The no-confidence vote on Wednesday has been precipitated by former television talk show host-turned politician Slavi Trifonov abruptly pulling his “There is Such a People” party out of the governing coalition. Trifonov says he has disagreements over the budget and accuses Petkov of taking too soft a line on allowing Northern Macedonia to begin EU accession talks.

Much of the political debate, however, centers on whether Trifonov is pulling the plug on the government for reasons related to Bulgaria’s powerful oligarchic mafia, who would stand to lose out in Petkov’s promised crackdown against graft. That interpretation has been boosted by a handful of lawmakers from Trifonov’s party, who are now backing Petkov precisely because they say their own party is siding with the mafia. (Trifonov himself retorts that these mafia allegations are absurd.)

Even with the defectors from Trifonov’s party, however, Petkov’s coalition remains six parliamentarians shy of the absolute 121 majority required in Wednesday’s vote.

Petkov himself is seeking to put a brave face on what looks set to be a defeat and is still vowing to try to find other sympathetic MPs by Wednesday. “We will do everything we can to find them,” he said.

The motion against the governing coalition was proposed by the opposition GERB party of former Prime Minister Borissov, which ruled the country for the better part of the past decade, blaming Petkov’s cabinet for failing to curb surging inflation and slamming its financial policies.  

Trial run

On Thursday, the Parliament dismissed its speaker Nikola Minchev of Petkov’s Continuing the Change party.

That maneuver against the speaker was conducted by 125 opposition lawmakers from GERB, the ethnic Turkish Movement for Rights and Freedom party, the surviving rump of Trifonov’s party and the pro-Russian nationalist Revival party. Some experts saw the vote as a test-run for the no confidence vote on Wednesday. 

“At this point it seems unlikely that Petkov’s cabinet will survive the no-confidence vote,” said Daniel Smilov, a political analyst with the Sofia-based think tank Centre for Liberal Strategies.

Following Minchev’s ouster, several thousand Bulgarians took to the streets of the capital Sofia to rally in support of the government. “We are facing a no-confidence vote,” Petkov told the crowd on Thursday. “Let that not discourage you. It’s just a phase that we will overcome.” 

The country’s inability to make any advances against rampant graft — frequently fueled by the abuse of EU funds — is one of the main grievances of Bulgarian voters. In 2020, the country was rocked by a long summer of protests against the judiciary as well as key figures in Borissov’s party and the ethnic Turkish party.

New elections are expected to benefit Borissov’s GERB, as well as pro-Russian parties such as Revival and the newly-formed Bulgarian Rise. 

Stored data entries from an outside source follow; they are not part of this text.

theorem witness_LaunchGivesResetValues : (List.replicate 3584 (0 : Byte)).length ≤ 3584 := by rw [List.length_replicate]
theorem witness_OversizedImageIsLoadError : (List.replicate 3585 (0 : Byte)).length > 3584 := by rw [List.length_replicate]; decide
theorem witness_EncodeOfDecode : decode 0xD015 = .ok (.drw 0 1 5) := by decide
theorem witness_DecodeFollowsOpcodeMap : (⟨0xF0FF, 0xF065⟩ : Row) ∈ opcodeMap := by decide
theorem witness_MemWriteChecksBounds : Memory.wf [(0xFFF, 9)] = true ∧ ([1, 2] : List Byte).length ≠ 0 ∧ 0xFFF + ([1, 2] : List Byte).length > 0x1000 ∧
    0xFFE + ([1, 2] : List Byte).length ≤ 0x1000 := by decide
/-- The clauses of `MemWriteChecksBounds` where they meet: one byte at 0xFFF and at 0x1000, two at 0xFFE and at 0xFFF. -/
theorem witness_MemWriteChecksBounds_bounds : Memory.write [] 0xFFF [7] = .ok [(0xFFF, 7)] ∧ Memory.write [] 0x1000 [7] = .error 0x1000 ∧
    Memory.write [] 0xFFE [7, 8] = .ok [(0xFFE, 7), (0xFFF, 8)] ∧ Memory.write [] 0xFFF [7, 8] = .error 0x1000 ∧
    Memory.write [] 0x1001 [7] = .error 0x1001 ∧ Memory.write [] 0x1001 [] = .ok [] := by decide
theorem witness_StoredBytesAreFetched : ∃ t, Memory.wf { start with i := 0xFFE }.mem = true ∧ ({ start with i := 0xFFE } : State).i.toNat + (1 : Reg).val ≤ 0x0FFF ∧
    (1 : Reg).val = (0 : Reg).val + 1 ∧ (1 : Reg) ≤ 1 ∧ exec (.stRegs 1) { start with i := 0xFFE } = .next t :=
  ⟨_, by decide, by decide, by decide, by decide, rfl⟩
theorem witness_RetPopsTheStack : busy.sp.toNat = (15 : Fin 16).val + 1 := by decide
theorem witness_CallPushesReturnAddress : ({ busy with sp := 15 } : State).sp.toNat = (15 : Fin 16).val := by decide
theorem witness_AddIndexInRange : ({ withRegs [(0, 0x0F)] with i := 0xFF0 } : State).i.toNat + ((withRegs [(0, 0x0F)]).reg 0).toNat ≤ 0x0FFF := by decide
theorem witness_DrawTogglesSpritePixels : busy.i.toNat + (5 : Nibble).toNat - 1 ≤ 0x0FFF ∧ (0 : Nibble).toNat = 0 ∧
    ({ busy with i := 0xFFE } : State).i.toNat + (2 : Nibble).toNat - 1 ≤ 0x0FFF := by decide
theorem witness_DoubleDrawRestoresFrame : busy.i.toNat + (1 : Nibble).toNat - 1 ≤ 0x0FFF ∧
    ∃ t, exec (.drw 0 1 1) busy = .next t ∧ (t.reg 0 == busy.reg 0 && t.reg 1 == busy.reg 1) = true :=
  ⟨by decide, next_of_after (p := fun t => t.reg 0 == busy.reg 0 && t.reg 1 == busy.reg 1) (by decide)⟩
theorem witness_WaitForKey_none : start.now.keyWait = none := by decide
theorem witness_WaitForKey_some : ({ start with now := { Input.quiet with keyWait := some 7 } } : State).now.keyWait = some 7 := by decide
theorem witness_TicksStopAtZero : busy.status = .running ∧ ({ busy with status := .halted } : State).status ≠ .running := by decide
theorem witness_BcdStoresDigits : Memory.wf { busy with i := 0xFFD }.mem = true ∧ ({ busy with i := 0xFFD } : State).i.toNat + 2 ≤ 0x0FFF := by decide
theorem witness_StoreRegisters : Memory.wf { busy with i := 0xFF0 }.mem = true ∧ ({ busy with i := 0xFF0 } : State).i.toNat + (15 : Reg).val ≤ 0x0FFF := by
  decide
theorem witness_LoadRegisters : ({ busy with i := 0xFF0 } : State).i.toNat + (15 : Reg).val ≤ 0x0FFF := by decide
theorem witness_RegistersFrame : ∃ t, exec (.ldRegs 2) busy = .next t ∧ writesReg (.ldRegs 2) 3 = false ∧ writesReg (.addReg 0 1) 1 = false :=
  ⟨_, rfl, by decide, by decide⟩
theorem witness_SpecialRegistersFrame : ∃ t, exec (.addReg 0 1) busy = .next t ∧ writesIndex (.addReg 0 1) = false := ⟨_, rfl, by decide⟩
theorem witness_MemoryFrame : ∃ t, exec (.ldB 0) busy = .next t ∧ busy.i.toNat + storeLength (.ldB 0) ≤ 0x303 := ⟨_, rfl, by decide⟩
theorem witness_DisplayFrame : ∃ t, exec .cls busy = .next t ∧ writesDisplay .cls = true ∧ busy.status = .running ∧ t.status = .running :=
  ⟨_, rfl, by decide, by decide, by decide⟩
theorem witness_DisplayFrame_other : ∃ t, exec (.ldI 5) busy = .next t ∧ writesDisplay (.ldI 5) = false := ⟨_, rfl, by decide⟩
theorem witness_ExecuteStageFaults : busy.sp.toNat ≤ 16 ∧ busy.i.toNat ≤ 0x0FFF := by decide
/-- The clauses of `executeFault` at the boundary of each check: on it, and one beyond it. -/
theorem witness_ExecuteStageFaults_bounds :
    executeFault .ret start = some (.stackUnderflow, 0) ∧ executeFault .ret { start with sp := 1 } = none ∧
    executeFault (.call 0) busy = some (.stackOverflow, 0) ∧ executeFault (.call 0) { start with sp := 15 } = none ∧
    executeFault (.drw 0 0 2) { start with i := 0xFFE } = none ∧ executeFault (.drw 0 0 0) { start with i := 0xFFF } = none ∧
    executeFault (.drw 0 0 2) { start with i := 0xFFF } = some (.outOfBoundsAccess, 0x1000) ∧
    executeFault (.ldB 0) { start with i := 0xFFD } = none ∧ executeFault (.ldB 0) { start with i := 0xFFE } = some (.outOfBoundsAccess, 0x1000) ∧
    executeFault (.stRegs 15) { start with i := 0xFF0 } = none ∧
    executeFault (.stRegs 15) { start with i := 0xFF1 } = some (.outOfBoundsAccess, 0x1000) ∧
    executeFault (.ldRegs 0) { start with i := 0xFFF } = none ∧
    executeFault (.ldRegs 1) { start with i := 0xFFF } = some (.outOfBoundsAccess, 0x1000) ∧
    executeFault (.addI 0) { withRegs [(0, 0x0F)] with i := 0xFF0 } = none ∧
    executeFault (.addI 0) { withRegs [(0, 0x10)] with i := 0xFF0 } = some (.outOfBoundsAccess, 0x1000) := by decide
/-- The clauses of `MemReadChecksBounds` where they meet. -/
theorem witness_MemReadChecksBounds : Memory.read [] 0xFFF 1 = .ok [0] ∧ Memory.read [] 0x1000 1 = .error 0x1000 ∧
    Memory.readWord [] 0xFFE = .ok 0 ∧ Memory.readWord [] 0xFFF = .error 0x1000 ∧ Memory.readWord [] 0x1001 = .error 0x1001 := by decide
theorem witness_SoundTimerStatusFaultUnobserved : ∃ t t', exec (.ldST 0) busy = .next t ∧
    exec (.ldST 0) { busy with st := 9, status := .halted, faultRec := { FaultRecord.clear with pc := 7 } } = .next t' := ⟨_, _, rfl, rfl⟩
theorem witness_StepRunsDecodedInstruction : (at200 0x00E0).status = .running ∧ (at200 0x00E0).nextInput.stop = false ∧
    Memory.readWord (at200 0x00E0).mem (at200 0x00E0).pc.toNat = .ok 0x00E0 ∧
    ¬ ((0x00E0 : Word).toNat / 0x1000 = 0x1 ∧ (0x00E0 : Word).toNat % 0x1000 = (at200 0x00E0).pc.toNat) ∧ decode 0x00E0 = .ok .cls := by decide
/-- The second clause of `StepRunsDecodedInstruction` in a state whose next cycle faults: two ticks and the inputs, nothing else. -/
theorem witness_StepRunsDecodedInstruction_boundary :
    (fun t : State => t.dt == 1 && t.st == 0 && t.pc == 0xFFF && t.cycles == 1 && t.inputs.length == 0 && t.now.ticks == 2)
      { start with pc := 0xFFF, dt := 3, st := 1, inputs := [{ Input.quiet with ticks := 2 }] }.beginCycle = true := by decide
theorem witness_StopEndsTheCycle : start.status = .running ∧ ({ start with inputs := [{ Input.quiet with stop := true }] } : State).nextInput.stop = true := by
  decide
theorem witness_FetchOutOfBoundsFaults : ({ start with pc := 0xFFF } : State).status = .running ∧ ({ start with pc := 0xFFF } : State).nextInput.stop = false ∧
    ({ start with pc := 0xFFF } : State).pc.toNat > 0x0FFE ∧ ({ start with pc := 0x1000 } : State).pc.toNat > 0x0FFE := by decide
theorem witness_SelfJumpHalts : (at200 0x1200).status = .running ∧ (at200 0x1200).nextInput.stop = false ∧
    Memory.readWord (at200 0x1200).mem (at200 0x1200).pc.toNat = .ok 0x1200 ∧ (0x1200 : Word).toNat / 0x1000 = 0x1 ∧
    (0x1200 : Word).toNat % 0x1000 = (at200 0x1200).pc.toNat := by decide
theorem witness_OnlySelfJumpHalts : (at200 0x1200).status = .running ∧ ∃ t, step (at200 0x1200) = .next t ∧ (t.status == .halted) = true :=
  ⟨by decide, next_of_after (p := fun t => t.status == .halted) (by decide)⟩
theorem witness_UnknownOpcodeFaults : start.status = .running ∧ start.nextInput.stop = false ∧
    Memory.readWord start.mem start.pc.toNat = .ok 0x0000 ∧ wellFormedWord 0x0000 = false := by decide
theorem witness_FaultsArePrecise : start.status = .running ∧ ∃ t, step start = .next t ∧ (t.status == .faulted) = true :=
  ⟨by decide, next_of_after (p := fun t => t.status == .faulted) (by decide)⟩
theorem witness_FinalStatesAreFrozen : ({ start with status := .stopped } : State).status ≠ .running := by decide
theorem witness_StepKeepsInvariant : (at200 0x2202).Inv ∧ ∃ t, step (at200 0x2202) = .next t ∧ (t.sp == 1) = true :=
  ⟨by decide, next_of_after (p := fun t => t.sp == 1) (by decide)⟩
theorem witness_ReachableStatesMeetInvariant : Reachable State.reset := .launch Config.customaryFont [] _ test_reset_is_launch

“GERB and the MRF might try to capitalize on polarization in Bulgarian society and position themselves as the anti-Kremlin alternative to pro-Russian,” said Smilov.

However, he warned that the appetite for an anti-corruption drive should not be underestimated. 

“People haven’t forgotten the 2020 protest against Borissov’s government and might use the elections to clearly state their disenchantment with the status quo,” he added.